US 4953764 A
A system for use with small objects such as nails, screws and the like comprises a box dimensioned to hold a plurality of curved, lidded containers that fit easily into a carpenter's pouch or, alternatively, have a clip for use directly on a work belt. The top and the bottom of the box are latched and carried by a handle with two axes of rotation, one for unlatching and one for moving to a noninterfering position when the box is mounted to a wall to serve as a temporary shelf. The handle latches securely, both by mating with a portion of the bottom of the box and by sleeves that slide over a portion of the handle. Each container may also have an integral or removable divider for holding complementary small objects in the left and right portions of the container.

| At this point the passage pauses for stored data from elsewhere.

theorem witness_ChutesProgrammeTheirCells :
    On (st devOn) ∧ devOn.attic.holding = false ∧
    (devOn.chuteWriteFault [(ad 0x3407 1, mapOf 1 0)]).isSome = false ∧
    (devOn.setBase (ad 0x3407 1) (mapOf 1 0)).chuteFault.isSome = false ∧
    (devOn.setBase (ad 0x3407 1) (mapOf 1 1)).chuteFault.isSome = true ∧
    (let d := (st (chuted (mapOf 1 0) { programming := true })).dev
     d.attic.holding = false ∧ (d.chute 7).programming = true ∧ (d.chute 7).pulsed = none ∧
       (pairLanes 7 (mapPairs (mapOf 1 0))).any (fun l => (d.egress l).cur.isSome) = false ∧ mapDoubles (mapOf 1 0) = false ∧
       d.baseOf 0x3407 1 = mapOf 1 0) ∧ (State.reset.nv.chute 7).cells.wf .clear = true ∧
    (let d := (st (chuted (mapOf 1 0) { programming := true, pulsed := some [], missed := [16] })).dev
     (d.chute 7).programming = true ∧ (d.chute 7).pulsed ≠ none) ∧
    (State.reset.dev.chute 7).programming = false ∧ (∀ r, (chuted 0 { read := r }).chute 7 = { read := r }) := by unfold On; decide +kernel

/-- A session that is open or half open. -/
def aSession (o : Bool) : Session := { id := 65535, isOpen := o, authority := 0, notices := some 0, telemetry := 3 }
/-- The device with that session, and one event record. -/
def inSession (o : Bool) : Dev := { devUp with attic := { onAttic with sessions := [aSession o] } }.raise 0x4003 0

theorem witness_TheAtticServesWritesAndSends :
    On (st devUp) ∧ (st devUp).dev.atticRuns = true ∧ (st devOff).dev.atticRuns = false ∧ devUp.imm (0x6580 + 127) 2 ≠ 1 ∧
    devUp.imm (0x6580 + 127) 2 = 0 ∧ seqAfter 1 (inSession true).log.latest = false ∧
    seqAfter 2 (inSession true).log.latest = true ∧ (st (inSession true)).dev.session 65535 = some (aSession true) ∧
    (st (inSession false)).dev.session 65535 = some (aSession false) ∧ (inSession true).session 1 = none ∧
    (((inSession true).log.recs.reverse.filter (fun e => seqAfter e.seq 0 && decide (0 ≤ e.sev))).take 84).getLast?.isSome = true ∧
    dataFrame.hdr.tc ≠ 6 ∧ cellsOf dataFrame.flits ≤ devUp.cfg 0x4000 4 - (devUp.path 0).attic ∧
    (inSession true).resetting 127 = false ∧
    (inSession true).attic.sessions.length = 1 ∧ devUp.atticWaits = [] ∧ ({ devUp with atticWaits := [⟨dataFrame, none, none, none⟩] } : Dev).atticWaits ≠ [] ∧
    (∀ q ∈ [(0, Look.discard 0x5010), (0x4000, .port 0), (0x8000, .ring 0 0 false), (0xDFFF, .pair 8191)],
      (routed q.1).atticRoute 5 = q.2) := by unfold On; decide +kernel

/-- A port group that has just begun a reset of a length is being reset. -/
theorem witness_TheAtticServesWritesAndSends_resetting (h : 0 < Config.resetLength 127 0 % (4000 * 2 ^ 32 + 1)) :
    let d : Dev := { devUp with crates := ⟨[(127, { resetFrom := some 0 })]⟩ }
    d.atticRuns = true ∧ d.resetting 127 = true := by
  refine ⟨by decide +kernel, ?_⟩
  exact decide_eq_true (show (0 : Nat) < 0 + Config.resetLength 127 0 % (4000 * 2 ^ 32 + 1) by omega)

/-- A peer of the device, and the device with transactions, stored responses and sealed commits as given. -/
def aPeer : Peer := { src := 9, session := 3, target := 7, tag := 65535 }
def served (i : Inv) : Dev := { devUp with inv := i, attic := { onAttic with sessions := [{ id := 3, isOpen := true }] } }
/-- A sealed commit of a step. -/
def aSeal (x : Nat) : Sealed := { step := x, trans := 1, session := 0, staged := [(ad 0x2000 4, 5)], stamp := none, digest := .num 0 }

theorem witness_RequestsAreServed :
    Serves (st (served {})).dev aPeer ∧ On (st devUp) ∧ devUp.sessionOpen 3 = false ∧ devOff.atticRuns = false ∧ Asks (.status aPeer) aPeer ∧ ({ aPeer with version := 2 } : Peer).version ≠ 1 ∧
    ({ aPeer with target := 8 } : Peer).target ≠ devUp.attic.nodeId ∧
    (let r : Stored := ⟨9, none, 65535, 0, ⟨0x87, 65535, 0, 0, .status 0⟩⟩
     (served { stored := [r] }).storedFor aPeer = some r) ∧
    (∀ t ∈ [none, some ({ id := 65535, session := 0 } : Trans)],
      let d := (st (served { trans := t.toList })).dev
      Serves d aPeer ∧ d.trans 65535 = t ∧ d.inv.trans.length < 4) ∧
    (let d := (st (served { trans := List.replicate 4 { id := 1, session := 0 } })).dev
     Serves d aPeer ∧ 4 ≤ d.inv.trans.length) ∧
    (served {}).trans 1 = none ∧ devUp.writeStatus {} true ⟨0x2000, 4, 1, 5⟩ = .ok ∧ devUp.writeStatus {} true ⟨0x2000, 4, 2, 5⟩ ≠ .ok ∧
    devUp.writeStatus {} false ⟨0xC000, 3, 4, 7⟩ = .ok ∧ devUp.writeStatus {} false ⟨0xC000, 12, 4, 7⟩ = .ok ∧
    (∃ w : WriteItem, devUp.writeStatus {} false w = .ok ∧ w.index ∉ [0x2800, 0x4003, 0x8000, 0xA000, 0xAF00, 0xB100, 0xC000] ∧
      ¬ (0x6580 ≤ w.index ∧ w.index < 0x6600)) := by
  unfold Serves On
  refine ⟨by decide +kernel, by decide +kernel, by decide +kernel, by decide +kernel, by simp [Asks], by decide +kernel, by decide +kernel, by decide +kernel,
    by decide +kernel, by decide +kernel, by decide +kernel, by decide +kernel, by decide +kernel, by decide +kernel, by decide +kernel,
    ⟨0x6200, 1, 4, 1⟩, by decide +kernel⟩

/-- A life-cycle request to a target state that confirms the device. -/
def lifeAsk (t : Nat) : Nat := packBits [(8, t), (24, 0), (32, 7), (256, if t = 1 then 1 else 0), (256, if t = 1 then 1 else 0)]

/-- A transaction that stages one, and the device with it open. -/
def lifeTrans : Trans := { id := 65535, session := 3, staged := ⟨[(ad 0x1000 5, some (lifeAsk 1, 72))]⟩ }
def committing : Dev := served { trans := [lifeTrans] }

/-- The configuration that the commit of that transaction leads to. -/
def committed : Dev := committing.under (committing.putStaged committing.baseBefore lifeTrans.values) {}

/-- R30: the ports of that configuration are in order, sixteen Crates at a time. -/
theorem test_ports_ok_0 : (List.range' 0 16).findSome? committed.portFault = none := by decide +kernel
theorem test_ports_ok_1 : (List.range' 16 16).findSome? committed.portFault = none := by decide +kernel
theorem test_ports_ok_2 : (List.range' 32 16).findSome? committed.portFault = none := by decide +kernel
theorem test_ports_ok_3 : (List.range' 48 16).findSome? committed.portFault = none := by decide +kernel
theorem test_ports_ok_4 : (List.range' 64 16).findSome? committed.portFault = none := by decide +kernel
theorem test_ports_ok_5 : (List.range' 80 16).findSome? committed.portFault = none := by decide +kernel
theorem test_ports_ok_6 : (List.range' 96 16).findSome? committed.portFault = none := by decide +kernel
theorem test_ports_ok_7 : (List.range' 112 16).findSome? committed.portFault = none := by decide +kernel

theorem test_ports_ok : allCrates.findSome? committed.portFault = none := by
  have h : allCrates = List.range' 0 16 ++ List.range' 16 16 ++ List.range' 32 16 ++ List.range' 48 16 ++ List.range' 64 16 ++
      List.range' 80 16 ++ List.range' 96 16 ++ List.range' 112 16 := by decide +kernel
  simp only [h, List.findSome?_append, test_ports_ok_0, test_ports_ok_1, test_ports_ok_2, test_ports_ok_3, test_ports_ok_4, test_ports_ok_5, test_ports_ok_6,
    test_ports_ok_7, Option.or_none]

1. A system for use with small objects, such as nails, screws and the like, comprising:
a plurality of containers dimensioned for holding a multiplicity of said small objects; and
a means for storing said plurality of containers,
said containers each having
a container body with a curved interior and a rim, and
a lid removably attachable to said container body, said container body and said lid removable from said storing means,
said storing means having
a lower portion dimensioned for said plurality of containers,
an upper portion opposing said lower portion, said lower portion hingedly attached thereto about a first axis on one side of said storing means to said upper portion, and
means for latching an opposing side of said storing means, said upper portion latched to said lower portion, said latching means having a carrying handle pivotally attached to said storage means, said carrying handle pivoting about a second axis from a latching position to an unlatching position and further pivoting about a third axis perpendicular to said first axis from said unlatching position to a noninterfering position with respect to said storing means.

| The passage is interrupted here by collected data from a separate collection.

-- ==== Sys2Proof/Machine/Operands.lean ====
section
/-! DEFINITION. The forms in which a vector is taken as an operand: its lanes (`from_array`, `to_array`,
spec/40_vector_alu.md R75), the 8 x 32 view (R76), and the flat 256-bit value (spec/10_state.md R10). -/

namespace Sys2Proof.Machine

/-- `from_array([w0, w1, w2, w3])`: lane `i` is `wi` (R75). -/
def fromArray (w0 w1 w2 w3 : Word) : Vec := ⟨w0, w1, w2, w3⟩

/-- `to_array(v)`: the lanes, lane 0 first (R75). -/
def toArray (v : Vec) : List Word := v.toList

/-- The low half of a lane, bits 31:0. -/
def lowHalf (w : Word) : Half := w.extractLsb' 0 32

/-- The high half of a lane, bits 63:32. -/
def highHalf (w : Word) : Half := w.extractLsb' 32 32

/-- The lane `{high, low}`. -/
def joinHalves (high low : Half) : Word := high ++ low

/-- The 8 x 32 view of R76: element `2*i` is the low half of lane `i`, element `2*i + 1` the high half. -/
def halves (v : Vec) : Oct Half :=
  ⟨lowHalf v.e0, highHalf v.e0, lowHalf v.e1, highHalf v.e1,
   lowHalf v.e2, highHalf v.e2, lowHalf v.e3, highHalf v.e3⟩

/-- `half(v, e)` of R76. -/
def half (v : Vec) (e : Fin 8) : Half := (halves v).get e

/-- The inverse view of R76: `lane[i] = {h[2*i+1], h[2*i]}`. -/
def ofHalves (h : Oct Half) : Vec :=
  ⟨joinHalves h.e1 h.e0, joinHalves h.e3 h.e2, joinHalves h.e5 h.e4, joinHalves h.e7 h.e6⟩

/-- The vector as a 256-bit value: lane `i` in bits `64*i+63 : 64*i` (R10). -/
def flat (v : Vec) : BitVec 256 := v.e3 ++ v.e2 ++ v.e1 ++ v.e0

end Sys2Proof.Machine
end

2. The system of claim 1 wherein said containers are dimensioned and shaped to fit into a carpenter's pouch.
3. The system of claim 1 wherein each of said containers has a clip adapted for attaching said container to a belt.
4. The system of claim 3, wherein said clip is removably attachable to said container.

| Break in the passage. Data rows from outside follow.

/-- R106, R107. Byte `32*g + 8*i + m` of the block made of four returned vectors is byte `m` of lane `3 - i` of vector
`g`, and a block has 128 bytes. -/
def Obligations.BlockByteIsReversedLaneByte : Prop :=
  ∀ (ret : Quad Vec),
    (blockBytes (unpack ret)).length = 128 ∧
    (∀ g i : Fin 4, ((unpack ret).get g).get i = (ret.get g).get i.rev) ∧
    ∀ (g i : Fin 4) (m : Nat), m < 8 →
      (blockBytes (unpack ret)).getD (32 * g.val + 8 * i.val + m) 0 =
        ((ret.get g).get i.rev).extractLsb' (8 * m) 8

/-- R13, R19. From a zero counter, lane `i` of CTR after `n` rounds is `n * (2*i + 1)` modulo 2^64, for every key schedule
and every pair of tables. -/
def Obligations.CounterCountsRounds : Prop :=
  ∀ (c : Config) (g : Gen) (n : Nat) (i : Fin 4), c.wf = true → g.ctr = vsplat 0 →
    ((genAfter c n g).ctr.get i).toNat = n * (2 * i.val + 1) % 2 ^ 64

/-- R108. RNDU on a ready engine emits the block of the vectors O held before, runs one round, and leaves BUF, CUR and all
else alone; on an engine that is not seeded it raises NOT_SEEDED(0x02). What W and REM hold afterwards is the model's choice
(R22 leaves it open, log entry 13). -/
def Obligations.RnduEmitsPreviousRound : Prop :=
  ∀ s : State,
    (Ready s → ∃ t, exec .rndu s = .next t ∧
      t.resp = s.resp ++ blockBytes (unpack s.gen.o) ∧
      SameRegs t.gen (oneRound Config.engine s.gen).2 ∧ t.gen.w = unpack s.gen.o ∧
      t.cur = s.cur ∧ SameBuf s t ∧ t.status = s.status ∧ t.rem = s.rem ∧ t.phase = s.phase ∧
      t.alu = s.alu ∧ t.cmd = s.cmd ∧ t.rst = s.rst) ∧
    (s.status.fault = false → s.status.seeded = false →
      exec .rndu s = .next { s with status := ⟨false, true, .notSeeded, 0x02⟩ }) ∧
    ∀ rest, decodeCommand (0x02 :: rest) = .command .rndu 1

/-- R108, R155. RNDU in the middle of a byte stream: the bytes already buffered stay and come next, and the block RNDU
emitted is missing from the stream after them. -/
def Obligations.RnduSkipsOneBlockOfTheStream : Prop :=
  ∀ s t : State, Ready s → exec .rndu s = .next t →
    (∀ p, p < buffered s → streamByte Config.engine t p = streamByte Config.engine s p) ∧
    (∀ p, buffered s ≤ p → streamByte Config.engine t p = streamByte Config.engine s (p + 128))

/-! ### SEED -/

/-- R91. The lanes of the four initial state vectors. -/
def Obligations.SeedExpansionLanes : Prop :=
  ∀ (c : Config) (w : Quad Word) (i : Fin 4),
    let v := (expandSeed c w.e0 w.e1 w.e2 w.e3).get i
    v.get 0 = c.key i 3 ∧ v.get 1 = c.key i 2 ^^^ w.get (seedHigh i) ∧
    v.get 2 = c.key i 1 ∧ v.get 3 = c.key i 0 ^^^ w.get (seedLow i)

/-- R93. The warm-up: each iteration is a ROUND, whose returned vectors are dropped, and then the cross assignment from the O
that this ROUND left, the last iteration included; in the engine there are thirteen. -/
def Obligations.WarmUpCrossAssigns : Prop :=
  (∀ (c : Config) (g : Gen), warmUp c 0 g = g) ∧
  (∀ (c : Config) (g : Gen) (n : Nat),
    let h := (oneRound c (warmUp c n g)).2
    warmUp c (n + 1) g = { h with s := ⟨h.o.e3, h.o.e2, h.o.e1, h.o.e0⟩ }) ∧
  Config.engine.warmup = 13

/-- R90, R92, R94. SEED on any engine that is not faulted, seeded or not: the expanded seed with O and CTR zero, thirteen
warm-up iterations, CUR = 128, SEEDED = 1; nothing emitted, and BUF and all else as before. On a faulted engine it does
nothing. That W and REM are kept, and that T and U hold what the last warm-up ROUND wrote, is the model's choice (R22 leaves
it open, log entry 13). -/
def Obligations.SeedStartsNewStream : Prop :=
  ∀ (s : State) (a b d e : Word), (s.status.fault = true → exec (.seed a b d e) s = .next s) ∧
    (s.status.fault = false → ∃ t, exec (.seed a b d e) s = .next t ∧
      t.gen = warmUp Config.engine 13
        { s.gen with
          s := expandSeed Config.engine a b d e
          o := ⟨⟨0, 0, 0, 0⟩, ⟨0, 0, 0, 0⟩, ⟨0, 0, 0, 0⟩, ⟨0, 0, 0, 0⟩⟩
          ctr := ⟨0, 0, 0, 0⟩ } ∧
      t.cur = 128 ∧ t.status = { s.status with seeded := true } ∧
      t.gen.w = s.gen.w ∧ SameBuf s t ∧ t.rem = s.rem ∧ t.phase = s.phase ∧ t.alu = s.alu ∧ t.cmd = s.cmd ∧
      t.resp = s.resp ∧ t.rst = s.rst)

/-- R95. What holds after SEED whatever the seed: CTR = [13, 39, 65, 91], S[k] = O[3-k], CUR = 128, SEEDED = 1 and no
fault; the next ROUND returns the O of the last warm-up round; and `n` rounds later lane `i` of CTR is
`(13 + n) * (2*i + 1)`. -/
def Obligations.AfterSeedWhateverTheSeed : Prop :=
  ∀ (s t : State) (a b d e : Word), s.status.fault = false → exec (.seed a b d e) s = .next t →
    t.gen.ctr = ⟨13, 39, 65, 91⟩ ∧
    t.gen.s.e0 = t.gen.o.e3 ∧ t.gen.s.e1 = t.gen.o.e2 ∧ t.gen.s.e2 = t.gen.o.e1 ∧ t.gen.s.e3 = t.gen.o.e0 ∧
    t.cur = 128 ∧ t.status.seeded = true ∧ t.status.fault = false ∧
    (oneRound Config.engine t.gen).1 = t.gen.o ∧
    ∀ (n : Nat) (i : Fin 4),
      ((genAfter Config.engine n t.gen).ctr.get i).toNat = (13 + n) * (2 * i.val + 1) % 2 ^ 64

/-- R96. SEED cannot fail for any operand value, and two SEEDs with the same operands leave the same S, O, CTR and CUR,
whatever the two engines held before. -/
def Obligations.SeedForgetsThePast : Prop :=
  ∀ (s q : State) (a b d e : Word), s.status.fault = false → q.status.fault = false →
    ∃ t r, exec (.seed a b d e) s = .next t ∧ exec (.seed a b d e) q = .next r ∧
      SameRegs t.gen r.gen ∧ t.cur = r.cur

/-! ### The byte stream -/

/-- R111. RDB: on an empty buffer one round runs, its block fills BUF and byte 0 of it is emitted, leaving CUR = 1; with a
byte in BUF that byte is emitted, CUR advances and no round runs, also from 127 to 128; NOT_SEEDED(0x03) if not seeded.
That REM is kept, and T, U and W where no round runs, is the model's choice (R22 leaves it open and R121 gives RDB REM <- 1,
log entry 13). -/
def Obligations.RdbRefillsLazily : Prop :=
  ∀ s : State, Memory.wf s.buf = true →
    (Ready s → s.cur = 128 → ∃ t, exec .rdb s = .next t ∧
      t.cur = 1 ∧ t.resp = s.resp ++ [(blockOf Config.engine s.gen).getD 0 0] ∧
      SameRegs t.gen (oneRound Config.engine s.gen).2 ∧
      (∀ a, a < 128 → Memory.read t.buf a = some ((blockOf Config.engine s.gen).getD a 0)) ∧
      t.status = s.status ∧ t.rem = s.rem ∧ t.phase = s.phase ∧ t.alu = s.alu ∧ t.cmd = s.cmd ∧ t.rst = s.rst) ∧
    (Ready s → s.cur.toNat < 128 → ∃ t, exec .rdb s = .next t ∧
      t.cur.toNat = s.cur.toNat + 1 ∧ t.resp = s.resp ++ [Memory.lookup s.buf s.cur.toNat] ∧
      t.gen = s.gen ∧ SameBuf s t ∧
      t.status = s.status ∧ t.rem = s.rem ∧ t.phase = s.phase ∧ t.alu = s.alu ∧ t.cmd = s.cmd ∧ t.rst = s.rst) ∧
    (s.status.fault = false → s.status.seeded = false →
      exec .rdb s = .next { s with status := ⟨false, true, .notSeeded, 0x03⟩ }) ∧
    ∀ rest, decodeCommand (0x03 :: rest) = .command .rdb 1

/-- Log entry 7. With CUR above 128, which no run reaches, RDB and a FILL that still owes bytes to the tail stop at the
read outside BUF. -/
def Obligations.CursorOutsideBufferFaults : Prop :=
  ∀ (s : State) (len : Word), Ready s → 128 < s.cur.toNat →
    exec .rdb s = .fault (.bufAddress s.cur.toNat) ∧
    (len.toNat % 128 ≠ 0 → exec (.fill len) s = .fault (.bufAddress s.cur.toNat)) ∧
    (len.toNat % 128 = 0 → ∃ t, exec (.fill len) s = .next t ∧ t.cur = s.cur)

/-- R112 to R115, R122. FILL on a ready engine, for every length: it emits exactly the first `len` bytes of the stream, runs
`ceil((len - d) / 128)` rounds, leaves CUR where the phases leave it, writes BUF only if the tail refills it (then all
128 cells, with the block of the last round), and changes nothing else. That REM ends 0, and what T, U and W hold, is the
model's choice (R22 leaves it open, log entry 13). -/
def Obligations.FillEmitsExactlyLen : Prop :=
  ∀ (s : State) (len : Word), Ready s → s.cur.toNat ≤ 128 → Memory.wf s.buf = true →
    ∃ t, exec (.fill len) s = .next t ∧
      t.resp = s.resp ++ streamBytes Config.engine s len.toNat ∧
      t.resp.length = s.resp.length + len.toNat ∧
      t.gen = genAfter Config.engine (roundsFor s len.toNat) s.gen ∧
      t.cur.toNat = cursorAfter s len.toNat ∧
      ((len.toNat - buffered s) % 128 = 0 → SameBuf s t) ∧
      ((len.toNat - buffered s) % 128 ≠ 0 → ∀ a, a < 128 →
        Memory.read t.buf a =
          some ((blockOf Config.engine (genAfter Config.engine (roundsFor s len.toNat - 1) s.gen)).getD a 0)) ∧
      t.status = s.status ∧ t.rem = 0 ∧ t.phase = .idle ∧ t.alu = s.alu ∧ t.cmd = s.cmd ∧ t.rst = s.rst

/-- R116. `fill 0` on a seeded engine emits nothing and changes nothing: no register, no byte of BUF, no channel (the
transient REM, which the spec leaves open between commands, holds 0 after it, and T, U and W are kept: the model's choice,
log entry 13). -/
def Obligations.FillZeroIsNoOperation : Prop :=
  ∀ s : State, Ready s → s.phase = .idle → exec (.fill 0) s = .next { s with rem := 0 }

/-- R120. Every byte-stream command that takes `n` bytes emits the first `n` bytes of the stream and leaves a state whose
stream is the old one without them; BUF is rewritten only by a refill, and STATUS, the command channel and the ALU port are
untouched. That RDB keeps REM and the others end with REM = 0, and what T, U and W hold, is the model's choice (R22 leaves it
open, log entry 13). -/
def Obligations.CommandsConsumeTheStream : Prop :=
  ∀ (i : Instr) (s : State), isByteStream i = true → Ready s → s.cur.toNat ≤ 128 → Memory.wf s.buf = true →
    s.phase = .idle →
    ∃ t, exec i s = .next t ∧
      t.resp = s.resp ++ streamBytes Config.engine s (bytesTaken i) ∧
      (∀ p, streamByte Config.engine t p = streamByte Config.engine s (bytesTaken i + p)) ∧
      t.cur.toNat = cursorAfter s (bytesTaken i) ∧
      t.gen = genAfter Config.engine (roundsFor s (bytesTaken i)) s.gen ∧
      ((bytesTaken i - buffered s) % 128 = 0 → SameBuf s t) ∧
      ((bytesTaken i - buffered s) % 128 ≠ 0 → ∀ a, a < 128 →
        Memory.read t.buf a =
          some ((blockOf Config.engine (genAfter Config.engine (roundsFor s (bytesTaken i) - 1) s.gen)).getD a 0)) ∧
      t.rem = (if i = .rdb then s.rem else 0) ∧
      t.status = s.status ∧ t.phase = s.phase ∧ t.alu = s.alu ∧ t.cmd = s.cmd ∧ t.rst = s.rst

/-- R120. The position law: SEED and then byte-stream commands that take `T` bytes together end with CUR, CTR, the rounds
run and the bytes emitted decided by the seed and by `T` alone. -/
def Obligations.PositionLaw : Prop :=
  ∀ (s : State) (a b d e : Word) (is : List Instr), s.status.fault = false → Memory.wf s.buf = true →
    s.phase = .idle → (∀ i ∈ is, isByteStream i = true) →
    ∃ q t, exec (.seed a b d e) s = .next q ∧ execAll is q = .next t ∧
      t.resp = s.resp ++ streamBytes Config.engine q (totalTaken is) ∧
      SameRegs t.gen (genAfter Config.engine ((totalTaken is + 127) / 128) q.gen) ∧
      t.cur.toNat = (if totalTaken is % 128 = 0 then 128 else totalTaken is % 128) ∧
      ∀ i : Fin 4, (t.gen.ctr.get i).toNat =
        (13 + (totalTaken is + 127) / 128) * (2 * i.val + 1) % 2 ^ 64

/-- R119. Chunking invariance: from any ready state, two sequences of byte-stream commands that take the same number of
bytes emit the same bytes and leave the same S, O, CTR, CUR, STATUS and live cells. -/
def Obligations.ChunkingInvariance : Prop :=
  ∀ (s : State) (is js : List Instr), Ready s → Inv s → (∀ i ∈ is, isByteStream i = true) →
    (∀ j ∈ js, isByteStream j = true) → totalTaken is = totalTaken js →
    ∃ t u, execAll is s = .next t ∧ execAll js s = .next u ∧ t.resp = u.resp ∧ SameLive t u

5. The system of claim 3, wherein said clip further comprises:
a first portion having a first end;
a second portion integral with and extending from said first portion in an inverted "U" shape, said second portion generally parallel to said first portion and having a second end,
said first end of said first portion and said second end of said second portion having teeth which interlock for secure, nonsliding grip to a belt; and
means to removably attach said clip to said container.
6. The system of claim 5, wherein said attaching means is located within said first portion of said clip.
7. The system of claim 1 wherein said container body has a divider for separating said container into a right portion and a left portion.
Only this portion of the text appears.